EXERCISE - All of the data needs to be repeated exactly.

Segment Start: DATA

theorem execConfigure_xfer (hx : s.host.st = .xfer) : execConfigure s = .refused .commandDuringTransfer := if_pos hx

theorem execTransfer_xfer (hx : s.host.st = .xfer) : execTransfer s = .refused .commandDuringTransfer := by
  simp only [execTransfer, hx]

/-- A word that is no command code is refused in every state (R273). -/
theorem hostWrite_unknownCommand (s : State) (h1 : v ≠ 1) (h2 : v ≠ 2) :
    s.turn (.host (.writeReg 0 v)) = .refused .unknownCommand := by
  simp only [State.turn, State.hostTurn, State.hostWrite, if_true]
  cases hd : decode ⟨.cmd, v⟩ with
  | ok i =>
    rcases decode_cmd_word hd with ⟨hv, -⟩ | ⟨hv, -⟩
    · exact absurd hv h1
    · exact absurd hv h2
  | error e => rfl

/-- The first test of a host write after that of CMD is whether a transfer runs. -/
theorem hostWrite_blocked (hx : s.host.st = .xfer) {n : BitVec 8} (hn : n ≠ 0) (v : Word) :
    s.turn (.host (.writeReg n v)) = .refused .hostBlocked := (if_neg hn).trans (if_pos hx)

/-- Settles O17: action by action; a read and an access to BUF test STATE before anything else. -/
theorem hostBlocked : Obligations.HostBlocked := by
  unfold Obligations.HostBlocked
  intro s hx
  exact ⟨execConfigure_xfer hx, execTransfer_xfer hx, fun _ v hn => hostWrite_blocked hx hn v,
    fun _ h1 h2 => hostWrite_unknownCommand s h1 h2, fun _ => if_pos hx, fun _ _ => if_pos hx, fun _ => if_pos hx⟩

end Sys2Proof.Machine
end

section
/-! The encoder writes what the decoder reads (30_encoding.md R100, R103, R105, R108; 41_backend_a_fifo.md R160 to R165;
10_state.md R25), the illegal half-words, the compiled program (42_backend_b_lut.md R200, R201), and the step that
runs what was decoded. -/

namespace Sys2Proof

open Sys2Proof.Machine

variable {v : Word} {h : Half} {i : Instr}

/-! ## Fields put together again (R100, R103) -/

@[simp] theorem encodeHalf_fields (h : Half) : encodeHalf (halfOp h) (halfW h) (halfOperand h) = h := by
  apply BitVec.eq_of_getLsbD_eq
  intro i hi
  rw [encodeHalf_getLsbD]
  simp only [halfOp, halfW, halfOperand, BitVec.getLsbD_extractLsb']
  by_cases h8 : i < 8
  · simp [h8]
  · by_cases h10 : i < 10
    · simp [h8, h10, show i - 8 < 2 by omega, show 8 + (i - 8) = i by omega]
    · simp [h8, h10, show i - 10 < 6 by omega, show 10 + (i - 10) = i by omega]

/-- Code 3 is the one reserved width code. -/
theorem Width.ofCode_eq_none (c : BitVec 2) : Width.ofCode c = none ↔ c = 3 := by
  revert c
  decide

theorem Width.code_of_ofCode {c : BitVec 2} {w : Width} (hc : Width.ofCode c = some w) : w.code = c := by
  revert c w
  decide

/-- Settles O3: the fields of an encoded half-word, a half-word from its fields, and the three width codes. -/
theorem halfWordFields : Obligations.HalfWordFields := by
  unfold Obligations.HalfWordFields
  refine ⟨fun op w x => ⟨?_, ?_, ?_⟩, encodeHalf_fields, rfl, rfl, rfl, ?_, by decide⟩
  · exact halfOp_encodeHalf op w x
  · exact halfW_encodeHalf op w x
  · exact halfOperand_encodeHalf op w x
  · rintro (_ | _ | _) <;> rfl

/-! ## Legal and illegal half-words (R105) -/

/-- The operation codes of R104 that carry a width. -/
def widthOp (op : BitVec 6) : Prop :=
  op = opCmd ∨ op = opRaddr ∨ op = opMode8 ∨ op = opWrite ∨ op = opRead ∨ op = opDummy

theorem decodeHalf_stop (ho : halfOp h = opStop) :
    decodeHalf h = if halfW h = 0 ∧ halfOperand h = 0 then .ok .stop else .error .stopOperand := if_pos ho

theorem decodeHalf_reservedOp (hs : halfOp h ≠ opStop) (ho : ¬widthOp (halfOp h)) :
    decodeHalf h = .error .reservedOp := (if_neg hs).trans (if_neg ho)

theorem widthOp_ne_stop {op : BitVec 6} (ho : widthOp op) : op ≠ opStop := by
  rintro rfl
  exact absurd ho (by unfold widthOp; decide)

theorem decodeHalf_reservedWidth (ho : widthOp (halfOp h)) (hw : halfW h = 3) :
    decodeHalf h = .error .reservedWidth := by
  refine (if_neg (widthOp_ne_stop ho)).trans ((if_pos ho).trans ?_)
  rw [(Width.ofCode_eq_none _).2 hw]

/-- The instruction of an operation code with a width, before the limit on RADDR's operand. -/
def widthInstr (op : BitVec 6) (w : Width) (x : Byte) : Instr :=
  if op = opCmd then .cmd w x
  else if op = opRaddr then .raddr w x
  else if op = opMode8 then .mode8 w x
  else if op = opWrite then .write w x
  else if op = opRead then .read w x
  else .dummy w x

Segment End: DATA

RESPONSE BELOW -
theorem execConfigure_xfer (hx : s.host.st = .xfer) : execConfigure s = .refused .commandDuringTransfer := if_pos hx

theorem execTransfer_xfer (hx : s.host.st = .xfer) : execTransfer s = .refused .commandDuringTransfer := by
  simp only [execTransfer, hx]

/-- A word that is no command code is refused in every state (R273). -/
theorem hostWrite_unknownCommand (s : State) (h1 : v ≠ 1) (h2 : v ≠ 2) :
    s.turn (.host (.writeReg 0 v)) = .refused .unknownCommand := by
  simp only [State.turn, State.hostTurn, State.hostWrite, if_true]
  cases hd : decode ⟨.cmd, v⟩ with
  | ok i =>
    rcases decode_cmd_word hd with ⟨hv, -⟩ | ⟨hv, -⟩
    · exact absurd hv h1
    · exact absurd hv h2
  | error e => rfl

/-- The first test of a host write after that of CMD is whether a transfer runs. -/
theorem hostWrite_blocked (hx : s.host.st = .xfer) {n : BitVec 8} (hn : n ≠ 0) (v : Word) :
    s.turn (.host (.writeReg n v)) = .refused .hostBlocked := (if_neg hn).trans (if_pos hx)

/-- Settles O17: action by action; a read and an access to BUF test STATE before anything else. -/
theorem hostBlocked : Obligations.HostBlocked := by
  unfold Obligations.HostBlocked
  intro s hx
  exact ⟨execConfigure_xfer hx, execTransfer_xfer hx, fun _ v hn => hostWrite_blocked hx hn v,
    fun _ h1 h2 => hostWrite_unknownCommand s h1 h2, fun _ => if_pos hx, fun _ _ => if_pos hx, fun _ => if_pos hx⟩

end Sys2Proof.Machine
end

section
/-! The encoder writes what the decoder reads (30_encoding.md R100, R103, R105, R108; 41_backend_a_fifo.md R160 to R165;
10_state.md R25), the illegal half-words, the compiled program (42_backend_b_lut.md R200, R201), and the step that
runs what was decoded. -/

namespace Sys2Proof

open Sys2Proof.Machine

variable {v : Word} {h : Half} {i : Instr}

/-! ## Fields put together again (R100, R103) -/

@[simp] theorem encodeHalf_fields (h : Half) : encodeHalf (halfOp h) (halfW h) (halfOperand h) = h := by
  apply BitVec.eq_of_getLsbD_eq
  intro i hi
  rw [encodeHalf_getLsbD]
  simp only [halfOp, halfW, halfOperand, BitVec.getLsbD_extractLsb']
  by_cases h8 : i < 8
  · simp [h8]
  · by_cases h10 : i < 10
    · simp [h8, h10, show i - 8 < 2 by omega, show 8 + (i - 8) = i by omega]
    · simp [h8, h10, show i - 10 < 6 by omega, show 10 + (i - 10) = i by omega]

/-- Code 3 is the one reserved width code. -/
theorem Width.ofCode_eq_none (c : BitVec 2) : Width.ofCode c = none ↔ c = 3 := by
  revert c
  decide

theorem Width.code_of_ofCode {c : BitVec 2} {w : Width} (hc : Width.ofCode c = some w) : w.code = c := by
  revert c w
  decide

/-- Settles O3: the fields of an encoded half-word, a half-word from its fields, and the three width codes. -/
theorem halfWordFields : Obligations.HalfWordFields := by
  unfold Obligations.HalfWordFields
  refine ⟨fun op w x => ⟨?_, ?_, ?_⟩, encodeHalf_fields, rfl, rfl, rfl, ?_, by decide⟩
  · exact halfOp_encodeHalf op w x
  · exact halfW_encodeHalf op w x
  · exact halfOperand_encodeHalf op w x
  · rintro (_ | _ | _) <;> rfl

/-! ## Legal and illegal half-words (R105) -/

/-- The operation codes of R104 that carry a width. -/
def widthOp (op : BitVec 6) : Prop :=
  op = opCmd ∨ op = opRaddr ∨ op = opMode8 ∨ op = opWrite ∨ op = opRead ∨ op = opDummy

theorem decodeHalf_stop (ho : halfOp h = opStop) :
    decodeHalf h = if halfW h = 0 ∧ halfOperand h = 0 then .ok .stop else .error .stopOperand := if_pos ho

theorem decodeHalf_reservedOp (hs : halfOp h ≠ opStop) (ho : ¬widthOp (halfOp h)) :
    decodeHalf h = .error .reservedOp := (if_neg hs).trans (if_neg ho)

theorem widthOp_ne_stop {op : BitVec 6} (ho : widthOp op) : op ≠ opStop := by
  rintro rfl
  exact absurd ho (by unfold widthOp; decide)

theorem decodeHalf_reservedWidth (ho : widthOp (halfOp h)) (hw : halfW h = 3) :
    decodeHalf h = .error .reservedWidth := by
  refine (if_neg (widthOp_ne_stop ho)).trans ((if_pos ho).trans ?_)
  rw [(Width.ofCode_eq_none _).2 hw]

/-- The instruction of an operation code with a width, before the limit on RADDR's operand. -/
def widthInstr (op : BitVec 6) (w : Width) (x : Byte) : Instr :=
  if op = opCmd then .cmd w x
  else if op = opRaddr then .raddr w x
  else if op = opMode8 then .mode8 w x
  else if op = opWrite then .write w x
  else if op = opRead then .read w x
  else .dummy w x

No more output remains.